I'm using Feature chained and Algorithm graham burton if that matters.
>
> > >
> > > How does DSPAM decide which tokens to use when classifying an email?
> >
> >I assume that it takes a number of tokens with the highest scores, plus a
> >number of tokens with the lowest scores, and mitigates them with the
> >configured bayesian algorithm...
> >
> > > Most of the time when looking at the X-DSPAM-Factors header, it shows
> > > mostly tokens taken from the email header.
> >
> >Maybe your database isn't yet populated enough ? See how my DSPAM
factored
> >your own email, you'll see both tokens from the headers and tokens from
the
> >body :
> >
> >X-DSPAM-Result: Innocent
> >X-DSPAM-Confidence: 0.9965
> >X-DSPAM-Probability: 0.0000
> >>X-DSPAM-Factors: 27,
> > use+when, 0.00010,
> > the+DSPAM, 0.00010,
> > Subject*factors, 0.00020,
> > does+DSPAM, 0.00020,
> > tokens+to, 0.00020,
> > decide+which, 0.00020,
> > From*Elliot, 0.00020,
> > taken+from, 0.00020,
> > Sender*owner, 0.00077,
> > DSPAM, 0.00207,
> > DSPAM, 0.00207,
> > Subject*dspam, 0.00317,
> > Return-Path*owner, 0.00466,
> > *owner, 0.00467,
> > To*users, 0.00600,
> > Sender*nuclearelephant, 0.00600,
> > *dspam+users, 0.00600,
> > *owner+dspam, 0.00600,
> > Sender*dspam+users, 0.00600,
> > Sender*dspam, 0.00600,
> > Return-Path*nuclearelephant+com, 0.00600,
> > Received*dspam-users, 0.00600,
> > Received*dspam-users, 0.00600,
> > *nuclearelephant, 0.00600,
> > To*users+lists, 0.00600,
> > Sender*owner+dspam, 0.00600,
> > Sender*lists+nuclearelephant, 0.00600
> >
> >--
> >Michel Bouissou <michel@bouissou.net> OpenPGP ID 0xDDE8AC6E
> >
>
>
>
>
>
> ***********************************************
> EMERY TELCOM SPAM FILTERING CHECK: Innocent
> ***********************************************
> If you consider this e-mail to be spam, please click on the URL below.
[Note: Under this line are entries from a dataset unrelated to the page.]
/-- Rows with an encoding of their own; the others are steps of the module that no fetched word stands for. -/
def Instr.encoded : Instr → Bool
  | .add .. | .sub .. | .and .. | .or .. | .xor .. | .andn .. | .sll .. | .srl .. | .sra .. | .slt .. | .sltu .. => true
  | .min .. | .max .. | .minu .. | .maxu .. | .mul .. | .mulh .. | .mulhu .. | .div .. | .divu .. | .rem .. | .remu .. => true
  | .clz .. | .ctz .. | .popc .. | .addw .. | .subw .. | .addi .. | .andi .. | .ori .. | .xori .. | .slli .. => true
  | .srli .. | .srai .. | .slti .. | .lui .. | .addpc .. | .beq .. | .bne .. | .blt .. | .bge .. | .bltu .. | .bgeu .. => true
  | .jal .. | .jalr .. | .lb .. | .lh .. | .lw .. | .ld .. | .lbz .. | .lhz .. | .lwz .. | .sb .. | .sh .. | .sw .. => true
  | .sd .. | .amoswap .. | .amoadd .. | .amoand .. | .amoor .. | .amoxor .. | .amomin .. | .amomax .. | .amocas .. => true
  | .amowswap .. | .amowadd .. | .amowand .. | .amowor .. | .amowxor .. | .amowmin .. | .amowmax .. | .amowcas .. => true
  | .lda .. | .lwa .. | .stl .. | .swl .. | .fence .. | .fenceSV .. | .fenceVS .. | .fenceVV .. | .fenceSS .. => true
  | .fenceI | .getsr .. | .putsr .. | .swapsr .. | .setsrb .. | .clrsrb .. | .trap .. | .tret | .wfe .. | .endHart => true
  | .yieldpt .. | .halt | .brkpt .. | .fadd .. | .fsub .. | .fmul .. | .fdiv .. | .fmin .. | .fmax .. | .fsqrt .. => true
  | .fcvtFI .. | .fcvtIF .. | .feq .. | .flt .. | .fle .. | .setvl .. | .setvlr .. | .setrc .. | .setdim .. => true
  | .vaddVV .. | .vsubVV .. | .vrsubVV .. | .vmulVV .. | .vmulhVV .. | .vmulhuVV .. | .vdivVV .. | .vdivuVV .. => true
  | .vremVV .. | .vremuVV .. | .vminVV .. | .vmaxVV .. | .vminuVV .. | .vmaxuVV .. | .vandVV .. | .vorVV .. => true
  | .vxorVV .. | .vsllVV .. | .vsrlVV .. | .vsraVV .. | .vsaddVV .. | .vssubVV .. | .vsadduVV .. | .vssubuVV .. => true
  | .vmaccVV .. | .vabs .. | .vneg .. | .vaddVS .. | .vsubVS .. | .vrsubVS .. | .vmulVS .. | .vmulhVS .. => true
  | .vmulhuVS .. | .vdivVS .. | .vdivuVS .. | .vremVS .. | .vremuVS .. | .vminVS .. | .vmaxVS .. | .vminuVS .. => true
  | .vmaxuVS .. | .vandVS .. | .vorVS .. | .vxorVS .. | .vsllVS .. | .vsrlVS .. | .vsraVS .. | .vsaddVS .. => true
  | .vssubVS .. | .vsadduVS .. | .vssubuVS .. | .vmaccVS .. | .vaddVI .. | .vsubVI .. | .vrsubVI .. | .vmulVI .. => true
  | .vmulhVI .. | .vmulhuVI .. | .vdivVI .. | .vdivuVI .. | .vremVI .. | .vremuVI .. | .vminVI .. | .vmaxVI .. => true
  | .vminuVI .. | .vmaxuVI .. | .vandVI .. | .vorVI .. | .vxorVI .. | .vsllVI .. | .vsrlVI .. | .vsraVI .. => true
  | .vsaddVI .. | .vssubVI .. | .vsadduVI .. | .vssubuVI .. | .vmaccVI .. | .vfaddVV .. | .vfsubVV .. | .vfmulVV .. => true
  | .vfdivVV .. | .vfminVV .. | .vfmaxVV .. | .vfmaVV .. | .vfnmsVV .. | .vfsqrt .. | .vfabs .. | .vfneg .. => true
  | .vfrnd .. | .vfscaleVV .. | .vfclass .. | .vfaddVS .. | .vfsubVS .. | .vfmulVS .. | .vfdivVS .. | .vfminVS .. => true
  | .vfmaxVS .. | .vfmaVS .. | .vfnmsVS .. | .vfscaleVS .. | .vceqVV .. | .vcneVV .. | .vcltVV .. | .vcleVV .. => true
  | .vcltuVV .. | .vcleuVV .. | .vfceqVV .. | .vfcltVV .. | .vfcleVV .. | .vfcunVV .. | .vceqVS .. | .vcneVS .. => true
  | .vcltVS .. | .vcleVS .. | .vcltuVS .. | .vcleuVS .. | .vfceqVS .. | .vfcltVS .. | .vfcleVS .. | .vfcunVS .. => true
  | .kand .. | .kor .. | .kxor .. | .kandn .. | .knot .. | .kset .. | .kclr .. | .kmov .. | .kpop .. | .kfirst .. => true
  | .kfromv .. | .ktov .. | .klt .. | .kblk .. | .kenc .. | .vredsum .. | .vredmin .. | .vredmax .. | .vredminu .. => true
  | .vredmaxu .. | .vredand .. | .vredor .. | .vfredsum .. | .vfredmin .. | .vfredmax .. | .vscan .. | .vfscan .. => true
  | .vfredsumo .. | .vmov .. | .vsplat .. | .viota .. | .vslup .. | .vsldn .. | .vrgath .. | .vcmprs .. | .venc .. => true
  | .veinfo .. | .vextr .. | .vins .. | .vcvt .. | .vtabld .. | .vlatd .. | .vdictg .. | .vtabst .. | .vld .. => true
  | .vlds .. | .vldx .. | .vldff .. | .vld3 .. | .vldc .. | .vst .. | .vsts .. | .vstx .. | .vst3 .. | .vstc .. => true
  | .vscadd .. | .vscfadd .. | .vgacq .. | .vsrel .. | .tkpost .. | .tkwait .. | .lpinfo .. | .gangid .. | .fluest .. => true
  | .curcls .. | .epush .. | .epop .. | .estat .. | .epush2 .. | .menter | .mexit | .settile .. | .mzero .. | .mrdf .. => true
  | .mcmprs .. | .maccadd .. | .vbind .. | .vunbind .. | .splook .. | .spinst .. | .spdrop .. | .spzero .. | .gbar => true
  | .gbarv .. | .gbarw .. | .barrive .. | .bwait .. | .launch .. | .evsig .. | .evwait .. | .qinfo .. | .bjoin .. => true
  | .bpost .. | .bpoll .. | .bchk .. | .bleave .. | .probe .. | .tlbinv .. | .tlbinva .. | .nInc .. | .nCopy .. => true
  | .nLdf .. | .nStf .. | .nBrz .. | .nBrnz .. | .nGo .. | .nAcc .. | .mop .. | .mops .. | .mopl .. | .mopd .. => true
  | .eventTrap | .timerCompare | .wfeWake .. | .gangBarrierRelease .. | .viqDispatch .. | .vectorRetire .. => false
  | .dispatchGateCycle .. | .flueWindowEnd .. | .flrailStepDone .. | .clusterClockStopDone .. => false
  | .clusterClockRestartDone .. | .schedulerStep .. | .hartStop .. | .launchCompletion .. | .hartFelled .. => false
  | .pageListReturn .. | .groveClose .. | .hostQueueTailWrite .. | .hostCancelRequest .. | .hostMailboxWrite .. => false
  | .hostMemWrite .. | .moduleReset | .scrub .. | .thermalSample .. | .sramMonitorCrossing .. => false
  | .engineRecordArrival .. | .copy .. | .conv .. | .convef .. | .comp .. | .decomp .. | .fill .. | .spfill .. => false
  | .pgather .. | .igather .. | .allred .. | .bcast .. | .allgath .. | .dbar .. | .send .. | .markcfg .. | .ping .. => false
  | .retire .. | .keyload .. | .firmwareMessage .. | .doubleTrapReport .. | .linkKillReport .. | .portLinkFail .. => false
  | .packageUnreachable .. | .dieLinkFail .. | .vlWrite .. | .vcfgWrite .. | .rcWrite .. | .tbnWrite .. => false
  | .eventClear .. | .tsaveWrite .. | .lprWrite .. | .lgoffWrite .. | .gatecfgWrite .. | .seedchkWrite .. => false
  | .flcfgWrite .. | .flselWrite .. | .flrailWrite .. | .cqctlClose .. | .cqctlPre .. | .cqctlSleep .. => false
  | .cwakeWrite .. | .mfaqPop .. | .energyloRead .. | .uvpinClear .. | .jbaseWrite .. | .mbxbaseWrite .. => false
  | .mbxreplyWrite .. | .ptrootWrite .. | .asidWrite .. | .sysregWrite .. | .encodingNotInstruction .. => false
  | .instructionFetchFault .. | .storageBitError .. | .fabricRequestArrival .. | .pathAnswersAgain .. => false
  | .fabricPortTrained .. | .cxlLinkTrained .. => false

/-- Bytes an encoded instruction takes (R59); 0 for a step of the module. -/
def Instr.size (i : Instr) : Nat :=
  match i with
  | .nInc .. | .nCopy .. | .nLdf .. | .nStf .. | .nBrz .. | .nBrnz .. | .nGo .. | .nAcc .. => 2
  | .mop .. | .mops .. | .mopl .. | .mopd .. => 8
  | i => if i.encoded then 4 else 0

end Sys2Proof
end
> Emery Telcom's free spam detector service will be adjusted accordingly for
future e-mails.
>
http://postmaster.etv.net:8080/reclassify?user=6566696e6c6579776f726b406566696e6c65792e636f6d&signature=42ee9b02632851063679225&result=496e6e6f63656e74
>
>
>
> --
> No virus found in this incoming message.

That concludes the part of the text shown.